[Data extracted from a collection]

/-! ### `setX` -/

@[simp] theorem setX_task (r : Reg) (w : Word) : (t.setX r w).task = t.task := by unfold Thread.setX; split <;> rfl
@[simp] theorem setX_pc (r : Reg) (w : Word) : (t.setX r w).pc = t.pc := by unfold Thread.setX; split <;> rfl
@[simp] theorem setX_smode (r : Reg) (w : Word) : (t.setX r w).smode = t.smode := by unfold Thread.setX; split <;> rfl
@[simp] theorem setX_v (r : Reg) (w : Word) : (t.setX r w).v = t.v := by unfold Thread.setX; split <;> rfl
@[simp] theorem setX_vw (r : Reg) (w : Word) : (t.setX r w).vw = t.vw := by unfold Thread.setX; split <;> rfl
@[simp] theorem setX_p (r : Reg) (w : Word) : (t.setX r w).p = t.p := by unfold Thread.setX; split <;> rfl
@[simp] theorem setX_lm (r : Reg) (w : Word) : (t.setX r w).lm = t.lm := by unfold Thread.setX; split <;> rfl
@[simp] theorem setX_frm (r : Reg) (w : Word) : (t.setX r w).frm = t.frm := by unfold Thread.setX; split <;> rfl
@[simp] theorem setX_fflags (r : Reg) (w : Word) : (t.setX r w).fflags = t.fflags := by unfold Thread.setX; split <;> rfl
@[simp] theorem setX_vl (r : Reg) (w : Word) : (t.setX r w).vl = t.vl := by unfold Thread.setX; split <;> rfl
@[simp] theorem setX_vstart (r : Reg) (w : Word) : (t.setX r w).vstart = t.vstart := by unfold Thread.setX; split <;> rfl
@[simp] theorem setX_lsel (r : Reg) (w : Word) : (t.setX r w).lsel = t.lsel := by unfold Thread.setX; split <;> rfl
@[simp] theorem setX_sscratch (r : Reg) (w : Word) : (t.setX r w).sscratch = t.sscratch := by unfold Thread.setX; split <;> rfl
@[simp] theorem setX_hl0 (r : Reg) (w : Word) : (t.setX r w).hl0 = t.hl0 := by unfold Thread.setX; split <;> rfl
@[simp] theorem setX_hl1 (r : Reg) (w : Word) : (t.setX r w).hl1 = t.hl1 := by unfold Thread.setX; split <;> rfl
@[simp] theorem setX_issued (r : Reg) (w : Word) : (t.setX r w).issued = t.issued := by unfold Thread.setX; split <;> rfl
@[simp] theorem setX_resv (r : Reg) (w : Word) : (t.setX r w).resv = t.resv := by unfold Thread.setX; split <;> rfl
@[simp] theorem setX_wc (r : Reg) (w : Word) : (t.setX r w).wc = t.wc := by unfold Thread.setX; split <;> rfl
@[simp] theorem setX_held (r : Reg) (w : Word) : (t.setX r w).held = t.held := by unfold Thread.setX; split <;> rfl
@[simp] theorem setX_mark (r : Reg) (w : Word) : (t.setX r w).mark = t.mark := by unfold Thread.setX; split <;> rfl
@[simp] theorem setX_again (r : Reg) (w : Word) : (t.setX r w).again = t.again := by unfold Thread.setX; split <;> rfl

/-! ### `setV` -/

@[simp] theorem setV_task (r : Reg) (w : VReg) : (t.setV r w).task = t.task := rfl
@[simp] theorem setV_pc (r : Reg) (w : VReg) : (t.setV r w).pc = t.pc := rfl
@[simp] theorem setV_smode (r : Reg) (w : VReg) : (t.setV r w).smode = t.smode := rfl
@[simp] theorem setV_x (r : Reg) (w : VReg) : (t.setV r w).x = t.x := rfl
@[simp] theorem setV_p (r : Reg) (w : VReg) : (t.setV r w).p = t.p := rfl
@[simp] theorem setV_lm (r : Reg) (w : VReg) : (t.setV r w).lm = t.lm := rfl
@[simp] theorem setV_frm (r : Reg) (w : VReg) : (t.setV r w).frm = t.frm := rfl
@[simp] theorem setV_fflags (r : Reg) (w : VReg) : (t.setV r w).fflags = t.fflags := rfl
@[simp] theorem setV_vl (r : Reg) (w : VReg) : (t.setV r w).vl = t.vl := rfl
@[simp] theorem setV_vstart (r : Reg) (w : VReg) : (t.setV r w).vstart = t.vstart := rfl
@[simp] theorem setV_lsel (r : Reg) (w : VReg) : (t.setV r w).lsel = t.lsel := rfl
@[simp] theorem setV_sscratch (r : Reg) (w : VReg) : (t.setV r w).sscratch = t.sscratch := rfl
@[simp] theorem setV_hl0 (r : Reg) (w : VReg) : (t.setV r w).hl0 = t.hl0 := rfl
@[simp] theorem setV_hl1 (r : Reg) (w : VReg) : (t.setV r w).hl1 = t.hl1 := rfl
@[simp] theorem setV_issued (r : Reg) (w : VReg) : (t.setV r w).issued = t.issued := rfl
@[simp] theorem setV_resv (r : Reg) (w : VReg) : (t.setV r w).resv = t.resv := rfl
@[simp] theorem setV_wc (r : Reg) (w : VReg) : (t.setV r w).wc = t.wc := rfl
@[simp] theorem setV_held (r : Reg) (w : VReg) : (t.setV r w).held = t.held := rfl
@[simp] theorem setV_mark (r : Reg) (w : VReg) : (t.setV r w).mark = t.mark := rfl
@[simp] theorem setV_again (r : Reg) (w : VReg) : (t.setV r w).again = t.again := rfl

#### [BRIEF]
Of the lines above, copy each one that contains the word "fflags".

#### [EXERCISE OUTPUT]
@[simp] theorem setX_fflags (r : Reg) (w : Word) : (t.setX r w).fflags = t.fflags := by unfold Thread.setX; split <;> rfl
@[simp] theorem setV_fflags (r : Reg) (w : VReg) : (t.setV r w).fflags = t.fflags := rfl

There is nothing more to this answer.